Yeast Ear Infections in Dogs

Pet Shed Vet

March 31, 2021

Dogs standing on the street

While the common yeast or fungal growth on a dog's skin is quite normal and causes no problems, it can proliferate and cause disease when there is a change in the dog's underlying health.

As the dog's ear is covered with skin, it can also be affected by fungal or yeast infection called Malassezia pachydermatis, which can cause inflammation of the outer ear canal known as otitis externa.

The most common underlying factor leading to bacterial ear infections are allergies, which can cause the skin lining the ear to become inflamed. The ear is more susceptible to the signs of inflammation than many other parts of the body as it has not evolved well ventilation-wise.

The external canal is a long L-shaped tube leading to the eardrum, a membrane which separates the outer ear from the delicate hearing and balance organs beneath.

With otitis, there is a change in the ear's micro-climate, boosting the local temperature and humidity in the ear canal and providing a perfect environment for yeast to multiply.

Factors that may lead to yeast ear infection

Other factors affecting the ear's local environment, such as excess ear wax, a foreign body like a grass seed, ear mites, frequent swimming, or concurrent bacterial infections can also lead to yeast ear infections.

Dogs with narrow ear canals (like Shar Peis), hairy ear canals (like Poodles) or floppy ears (like Spaniels), have an increased likelihood of ear disease due to reduced ventilation of their ear canals. It is common for dogs to have both bacterial and yeast infections at the same time.

The symptoms seen with a yeast infection are similar to those of other ear diseases which include rubbing the ears, shaking the head, tilting the head to one side, hearing loss, a red and painful ear, or a malodorous discharge. It is advisable to consult a veterinarian and have the problem diagnosed and treated correctly when symptoms start to show.

Your veterinarian will most likely look down the ear with an otoscope to check whether the eardrum is intact, then put an ear swab under the microscope to try to identify the type of bugs present. The veterinarian may send a sterile sample to a laboratory to culture any bacteria and then check which antibiotics are effective in killing them.

Treating yeast ear infection

Pet Shed's most popular solutions for treating your pet's ear infections:

Depending on the severity of the infections, your veterinarian may recommend medicated ear drops, ear cleaners, oral antibiotics, or anti-inflammatories (or a combination of these) to treat the disease. Sometimes, it is necessary to anesthetize the dog to clean out the ear canal properly so that home treatment will be effective. It may also be necessary to remove a grass seed or other foreign body from the ear so it can start to heal.

If the dog has a ruptured eardrum, many of the topical preparations cannot be used as they are potentially harmful to the hearing and balance organs and could cause deafness.

Ear drops containing antifungal ingredients such as clotrimazole in Otomax or nystatin in Panalog, are commonly prescribed, often in association with ear cleaners featuring anti-fungal properties.

Many of the organic acids in ear cleaners are useful for this purpose. The combination of two percent boric acid with two percent acetic acid has been found to be particularly effective in studies for Malassezia.

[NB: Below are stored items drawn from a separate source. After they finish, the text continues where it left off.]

-- ==== Sys2Proof/Tests/Slice0.lean ====
section
/-! SUPPORT. Tests: ill-formed commands refused, figures of the manual and of FIPS PUB 197, a few single steps,
and for every statement with hypotheses a witness that meets them, clause by clause. -/

namespace Sys2Proof.Tests

-- One theorem after the other: the kernel evaluations below otherwise wait on each other in many threads at once.
set_option Elab.async false

open Sys2Proof Sys2Proof.Machine

/-! ## Well-formedness and the word decoder -/

theorem test_wf_refuses_empty_access : Instr.wf (.badWindowAccess .i ⟨true, 4, 0⟩) = false := by decide
theorem test_wf_refuses_record_write : Instr.wf (.badWindowAccess .i ⟨true, 0x00, 32⟩) = false := by decide
theorem test_wf_refuses_completion_read : Instr.wf (.badWindowAccess .s ⟨false, 0x20, 32⟩) = false := by decide
theorem test_wf_keeps_short_write : Instr.wf (.badWindowAccess .i ⟨true, 0x00, 31⟩) = true := by decide
theorem test_wf_keeps_count_read : Instr.wf (.badWindowAccess .i ⟨false, 0x40, 4⟩) = true := by decide
theorem test_wf_refuses_nine_trailer_bytes : Instr.wf (.trailerReadDone 0 (List.replicate 9 0)) = false := by
  decide
theorem test_wf_refuses_long_data_unit : Instr.wf (.dataUnitReadDone 0 (List.replicate 4097 0)) = false := by
  decide +kernel
theorem test_wf_refuses_list_slot : Instr.wf (.verdictListWriteDone .m 16) = false := by decide
theorem test_wf_keeps_last_slot : Instr.wf (.verdictListWriteDone .i 31) = true := by decide
theorem test_wf_refuses_error_slot : Instr.wf (.busErrorResponse (.list .i 32)) = false := by decide
theorem test_wf_refuses_response_slot : Instr.wf (.droppedAccessResponse (.list .m 16) .data) = false := by
  decide

/-- No row of the table gives bits, so no word spells a command (log entry 27). -/
theorem test_no_word_spells_a_command : decodeTableWord 32 0xFFFFFFFF = none := rfl
theorem test_fetch_word_changes_nothing : State.withFetchWord State.reset 32 1 = State.reset := rfl

/-! ## Figures -/

/-- FIPS PUB 197, appendix C.1: AES-128 of 00112233445566778899aabbccddeeff under 000102...0f. -/
theorem test_aes128_vector :
    blockBytes (aesEncipher ((List.range 16).map (BitVec.ofNat 8))
      (blockOf ((List.range 16).map (fun i => BitVec.ofNat 8 (17 * i))))) =
    [0x69, 0xc4, 0xe0, 0xd8, 0x6a, 0x7b, 0x04, 0x30, 0xd8, 0xcd, 0xb7, 0x80, 0x70, 0xb4, 0xc5, 0x5a] := by
  decide +kernel

/-- FIPS PUB 197, appendix C.3: AES-256 of the same block under 000102...1f. -/
theorem test_aes256_vector :
    blockBytes (aesEncipher ((List.range 32).map (BitVec.ofNat 8))
      (blockOf ((List.range 16).map (fun i => BitVec.ofNat 8 (17 * i))))) =
    [0x8e, 0xa2, 0xb7, 0xca, 0x51, 0x67, 0x45, 0xbf, 0xea, 0xfc, 0x49, 0x90, 0x4b, 0x49, 0x60, 0x89] := by
  decide +kernel

/-- FIPS PUB 197, appendix C.1, the inverse cipher. -/
theorem test_aes128_inverse_vector :
    blockBytes (aesDecipher ((List.range 16).map (BitVec.ofNat 8))
      (blockOf [0x69, 0xc4, 0xe0, 0xd8, 0x6a, 0x7b, 0x04, 0x30, 0xd8, 0xcd, 0xb7, 0x80, 0x70, 0xb4, 0xc5, 0x5a])) =
    (List.range 16).map (fun i => BitVec.ofNat 8 (17 * i)) := by
  decide +kernel

/-- 01_sector_cipher.md, "Worked figures: tweak blocks", LBA 1000 and LBA 2^40 - 1. -/
theorem test_tweak_blocks :
    tweakBlock 1000 = 0x03E8#128 ∧ tweakBlock (2 ^ 40 - 1) = 0xFFFFFFFFFF#128 := by decide

/-- "Worked figures: doubling", example 1. -/
theorem test_doubling_example_1 :
    (tweakAt (0x80#128 <<< 120) 1, tweakAt (0x80#128 <<< 120) 2, tweakAt (0x80#128 <<< 120) 3) =
      (0x87#128, 0x010E#128, 0x021C#128) := by decide +kernel

/-- "Worked figures: doubling", example 2. -/
theorem test_doubling_example_2 :
    (tweakAt (0xC0#128 <<< 120 ||| 1#128) 1, tweakAt (0xC0#128 <<< 120 ||| 1#128) 2) =
      (0x80#128 <<< 120 ||| 0x85#128, 0x018D#128) := by decide +kernel

/-- R10: the check of the nine ASCII bytes "123456789". -/
theorem test_crc_check_value :
    crc32 [0x31, 0x32, 0x33, 0x34, 0x35, 0x36, 0x37, 0x38, 0x39] = 0xCBF43926#32 := by decide +kernel

/-- "Worked figures: mask and masked check": the mask is bytes 0 to 3 of T2 of example 2. -/
theorem test_masked_check :
    0xCBF43926#32 ^^^ (tweakAt (0xC0#128 <<< 120 ||| 1#128) 2).setWidth 32 = 0xCBF438AB#32 := by decide +kernel

/-- IEEE Std 1619, XTS-AES-128 vector 4 (data unit 0, bytes 00, 01, ...): its first two blocks under two different keys, the
first in the base cell and the second in the next one. R3, R5, R8 are that arithmetic. -/
theorem test_two_blocks_under_two_keys :
    let key1 : List Byte := [0x27, 0x18, 0x28, 0x18, 0x28, 0x45, 0x90, 0x45, 0x23, 0x53, 0x60, 0x28, 0x74, 0x71, 0x35, 0x26]
    let key2 : List Byte := [0x31, 0x41, 0x59, 0x26, 0x53, 0x58, 0x97, 0x93, 0x23, 0x84, 0x62, 0x64, 0x33, 0x83, 0x27, 0x95]
    let ks : KeyStore :=
      { KeyStore.cleared with
        cells := put (put KeyStore.cleared.cells 8 ⟨true, blockOf key1⟩) 9 ⟨true, blockOf key2⟩,
        groups := put KeyStore.cleared.groups 8 (some ⟨.filled, .s128, none, 0, none⟩) }
    groupKeys ks 8 = some { k1 := key1, k2 := key2 } ∧
    encipherUnit { k1 := key1, k2 := key2 } 0 2 ((List.range 32).map (BitVec.ofNat 8)) =
      [0x27, 0xa7, 0x47, 0x9b, 0xef, 0xa1, 0xd4, 0x76, 0x48, 0x9f, 0x30, 0x8c, 0xd4, 0xcf, 0xa6, 0xe2,
       0xa9, 0x6e, 0x4b, 0xbe, 0x32, 0x08, 0xff, 0x25, 0x28, 0x7d, 0xd3, 0x81, 0x96, 0x16, 0xe8, 0x9c] := by
  decide +kernel

/-- R3: the four cells of an S256 group at the top of the store, the low half of each key from the lower cell. -/
theorem test_keys_of_s256 :
    let bits (n : Nat) : KeyCell := ⟨true, BitVec.ofNat 128 n⟩
    let ks : KeyStore :=
      { KeyStore.cleared with
        cells := put (put (put (put KeyStore.cleared.cells 60 (bits 1)) 61 (bits 2)) 62 (bits 3)) 63 (bits 4),
        groups := put KeyStore.cleared.groups 60 (some ⟨.filled, .s256, none, 0, none⟩) }
    (groupKeys ks 60).map (fun k => (k.k1[0]?, k.k1[16]?, k.k2[0]?, k.k2[16]?, k.k1.length, k.k2.length)) =
      some (some 1, some 2, some 3, some 4, 32, 32) := by decide +kernel

/-! ## A part to test on -/

/-- A FILLED S128 group. -/
def group (bound : Option BoundTo) (pins : Nat) : GroupRec :=
  { state := .filled, strength := .s128, bound := bound, pins := pins, waitingClear := none }

/-- A range KEYED with a group and an epoch, unlocked. -/
def keyed (first last : Nat) (g : CellId) (e : Epoch) : RangeRec :=
  { RangeRec.absent with present := true, first := first, last := last, current := some ⟨g, e⟩ }

/-- The part of the worked example of 04_interface_port_jobs.md: in RUN and OPEN, all lanes IN_SERVICE, data unit
512, range 0 KEYED with (0, 7), range 3, LBA 1020 to 1029, with (8, 21); group 16 is FILLED and unbound. -/
def part : State :=
  { State.reset with
    table := { ranges := put (put rangesReset 0 (keyed 0 0 0 7)) 3 (keyed 1020 1029 8 21),
               capacity := 2048, dataUnit := .u512, admission := .opened },
    keys := { cells := [0, 1, 8, 9, 16, 17].foldl (fun v c => put v c { filled := true, bits := 5 })
                         KeyStore.cleared.cells,
              groups := put (put (put KeyStore.cleared.groups 0 (some (group (some ⟨0, .current⟩) 0)))
                          8 (some (group (some ⟨3, .current⟩) 0))) 16 (some (group none 0)),
              load := none },
    lanes := Vector.replicate 4 { inService := true, work := none, testHold := false },
    stage := { State.reset.stage with stage := .run, testRun := none, delay := 60, remaining := 2 } }

/-- The same part with range 3 sweeping from (4, 20) to (8, 21), mark 1020, claim A, LBA 1020 to 1024, and claim B,
LBA 1025 to 1029, in the states given ("a WRITE overtaking two claims"). -/
def sweepingWith (a b : ClaimState) : State :=
  { part with
    table := part.table.setEntry 3 { keyed 1020 1029 8 21 with previous := some ⟨4, 20⟩ },
    keys := { part.keys with groups := put part.keys.groups 4 (some (group (some ⟨3, .previous⟩) 0)) },
    sweep := { part.sweep with
      marks := put part.sweep.marks 3 (some 1020),
      claims := put part.sweep.claims 3
        [{ range := 3, first := 1020, count := 5, state := a, overtaken := [], cancelled := false,
           frozen := false, job := none },
         { range := 3, first := 1025, count := 5, state := b, overtaken := [], cancelled := false,
           frozen := false, job := none }] } }

/-- The state with one record waiting at a port and one completion place free there. -/
def asked (s : State) (p : Port) (r : Record) : State :=
  s.setPort p { requests := [r], filled := [], reserved := 31 }

/-- A state in another stage. -/
def inStage (s : State) (st : Stage) : State := { s with stage := { s.stage with stage := st } }

/-- A record with no fields beyond its header. -/
def header (code : Nat) : Record := assemble [(0, 1, code), (2, 2, 0xBEEF)]

/-- A record with a byte 4, as every request with a range index or a cell number has. -/
def indexed (code index : Nat) : Record := assemble [(0, 1, code), (2, 2, 0xBEEF), (4, 1, index)]

/-- A RANGE_BIND, RANGE_REKEY or RANGE_ERASE. -/
def binding (code index base epoch : Nat) : Record :=
  assemble [(0, 1, code), (2, 2, 0xBEEF), (4, 1, index), (5, 1, base), (8, 4, epoch)]

/-- A READ, WRITE, RECIPHER or SCREEN with a verdict list. -/
def transfer (code start count src dst list : Nat) : Record :=
  assemble [(0, 1, code), (1, 1, 1), (2, 2, 0xBEEF), (4, 5, start), (10, 2, count), (12, 5, src), (20, 5, dst),
    (27, 5, list)]

/-- The READ of the worked example: LBA 1000, count 40, its three regions. -/
def readExample : Record := transfer 0x01 1000 40 0x100000 0x200000 0x205000

/-- A job of an accepted READ of two sectors, LBA 1019 and 1020. -/
def twoSectors (kind : JobKind) : Job :=
  newJob part .i kind (transfer 0x01 1019 2 0x1000 0x8000 0x9000) (segmentsOf part.table 2 1019) none

/-- A job over LBA 1020 to 1024 in slot 0 of the M-table, its first sector in a lane and the others ended. -/
def lastSector (kind : JobKind) (list : Option Nat) : Job :=
  { newJob part .m kind (transfer 0x13 1020 5 0x1000 0x8000 0x9000) (segmentsOf part.table 5 1020) (some 3) with
    sectors := .inLane :: List.replicate 4 (.ended .reciphered), next := none, list := list }

/-- Claim A of the sweeping part, RECIPHERING under the job in slot 0. -/
def claimHeld : Claim :=
  { range := 3, first := 1020, count := 5, state := .reciphering, overtaken := [1022], cancelled := false,
    frozen := false, job := some 0 }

One example is DermaPet's MalAcetic range of cleaning solutions and wipes.

Once the initial yeast infection flare-up is resolved, Dermapet Malacetic Otic may be suitable to keep the condition under control as maintenance therapy which shall be done once weekly. Severe infections may warrant an oral antifungal therapy in addition to the topical treatment. Human products are often used in an off-label manner by veterinarians as there are currently no effective approved animal drugs available.

Ear disease can be very frustrating to fight. It is much easier to cure the problem the first time it occurs as chronic ear disease can cause the ear canal walls to harden and thicken, meaning the canal opening becomes even narrower and less ventilated. Make sure you follow your veterinarian's instructions carefully; treat according to the required number of times each day at the correct length of time to avoid a relapse.